PlasmaNodes Hosting - Main Server Failure – Incident details

Main Server Failure

Resolved
Major outage
Started 8 days agoLasted 1 day

Affected

Core

Major outage from 4:34 PM to 3:10 PM, Partial outage from 3:10 PM to 6:58 PM, Degraded performance from 6:58 PM to 7:39 PM, Operational from 7:39 PM to 4:25 AM

Main Website

Major outage from 4:34 PM to 3:10 PM, Partial outage from 3:10 PM to 6:58 PM, Degraded performance from 6:58 PM to 7:39 PM, Operational from 7:39 PM to 4:25 AM

Client Area

Major outage from 4:34 PM to 3:10 PM, Partial outage from 3:10 PM to 6:58 PM, Degraded performance from 6:58 PM to 7:39 PM, Operational from 7:39 PM to 4:25 AM

VPS Control Panel

Major outage from 4:34 PM to 3:10 PM, Partial outage from 3:10 PM to 6:58 PM, Degraded performance from 6:58 PM to 7:39 PM, Operational from 7:39 PM to 4:25 AM

Game Server Control Panel

Major outage from 4:34 PM to 3:10 PM, Partial outage from 3:10 PM to 6:58 PM, Degraded performance from 6:58 PM to 7:39 PM, Operational from 7:39 PM to 4:25 AM

VPS Nodes

Major outage from 4:34 PM to 3:10 PM, Partial outage from 3:10 PM to 6:58 PM, Degraded performance from 6:58 PM to 4:25 AM

Updates
  • Resolved
    Resolved
    This incident has been resolved.
  • Monitoring
    Monitoring

    Services are now 100% online. We upgraded our network to 40Gb/s to improve network performance with a Mellanox NIC, we will be monitoring this new change for the next hours. Network will be marked as "Degraded Performance" during our monitoring process. Apologies for the inconvenience.

  • Identified
    Identified

    The incident was caused by PXE booting loop, the server was unable to recover itself.
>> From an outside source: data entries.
-- ==== Sys2Proof/Laws/Matcher.lean ====
section
/-! SUPPORT. What the loop of the acknowledgment matcher does, said once for each of the two frame types. -/

namespace Sys2Proof.Machine

/-- The model's test of an entry is R201's number and R202's `Eligible`. -/
theorem answers_eq_decide (pn : U16) (e : PendingPacket) :
    answers pn e =
      decide (e.header.packetNumber = pn ∧ (e.header.type = .singleData ∨ e.header.type = .fragmentData)) := by
  rw [Bool.eq_iff_iff]
  simp [answers, isEligible]

/-- The loop of R201 on an `Ack`: the entries it is for are dropped and completed, the others pass over in order. -/
theorem matchEntries_ack (pn : U16) : ∀ (es keep again : List PendingPacket) (s : State),
    matchEntries false pn es keep again s =
      { s with
        txq := keep ++ (es.filter fun e => !answers pn e) ++ again
        io := { s.io with
          events := s.io.events ++ (es.filter (answers pn)).map fun e => .complete e.header.streamId .success } } := by
  intro es
  induction es with
  | nil => intro keep again s; simp [matchEntries]
  | cons e es ih =>
    intro keep again s
    unfold matchEntries
    cases h : answers pn e <;> simp [ih, h]

/-- The loop of R201 on a `Nack`: the entries it is for go to `again` where they have budget, and are dropped and completed
where they have none. -/
theorem matchEntries_nack (pn : U16) : ∀ (es keep again : List PendingPacket) (s : State),
    matchEntries true pn es keep again s =
      { s with
        txq := keep ++ (es.filter fun e => !answers pn e) ++
          (again ++ (es.filter fun e => answers pn e && hasBudget e).map (retried s.tick))
        io := { s.io with
          events := s.io.events ++
            (es.filter fun e => answers pn e && !hasBudget e).map
              fun e => .complete e.header.streamId .retryExceeded } } := by
  intro es
  induction es with
  | nil => intro keep again s; simp [matchEntries]
  | cons e es ih =>
    intro keep again s
    unfold matchEntries
    cases h : answers pn e <;> cases h2 : hasBudget e <;> simp [ih, h, h2]

end Sys2Proof.Machine
end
We've made task physicly with our on-site technician to replug our server power supply as IPMI didn't work properly. We've been able to replicate and mitigate the issue, also IPMI was fixed to prevent futher incidents.

  • Update
    Update

    Our tech completed the task, our main server is reachable again. We will proceed to do our investigation of what caused the incident. Services may experiencies multiples outages during this process.

  • Update
    Update

    Technician is already on-site, we will post more updates of this incident as we got information about what caused it.

  • Investigating
    Investigating

    Our tech will be on-site in approximately 40 minutes.

  • Identified
    Identified

    Datacenter had scheduled their tech on-site by tomorrow at 09:00 EST. This on-site window it's not what we expected but we're trying to get a window for today if possible.

  • Investigating
    Investigating

    We've detected that after last maintenance our main server had a failure. We've sent our tech to the Datacenter to fix the issue as soon as possible. We apologize for the delay of this status announcement and any inconvenience caused.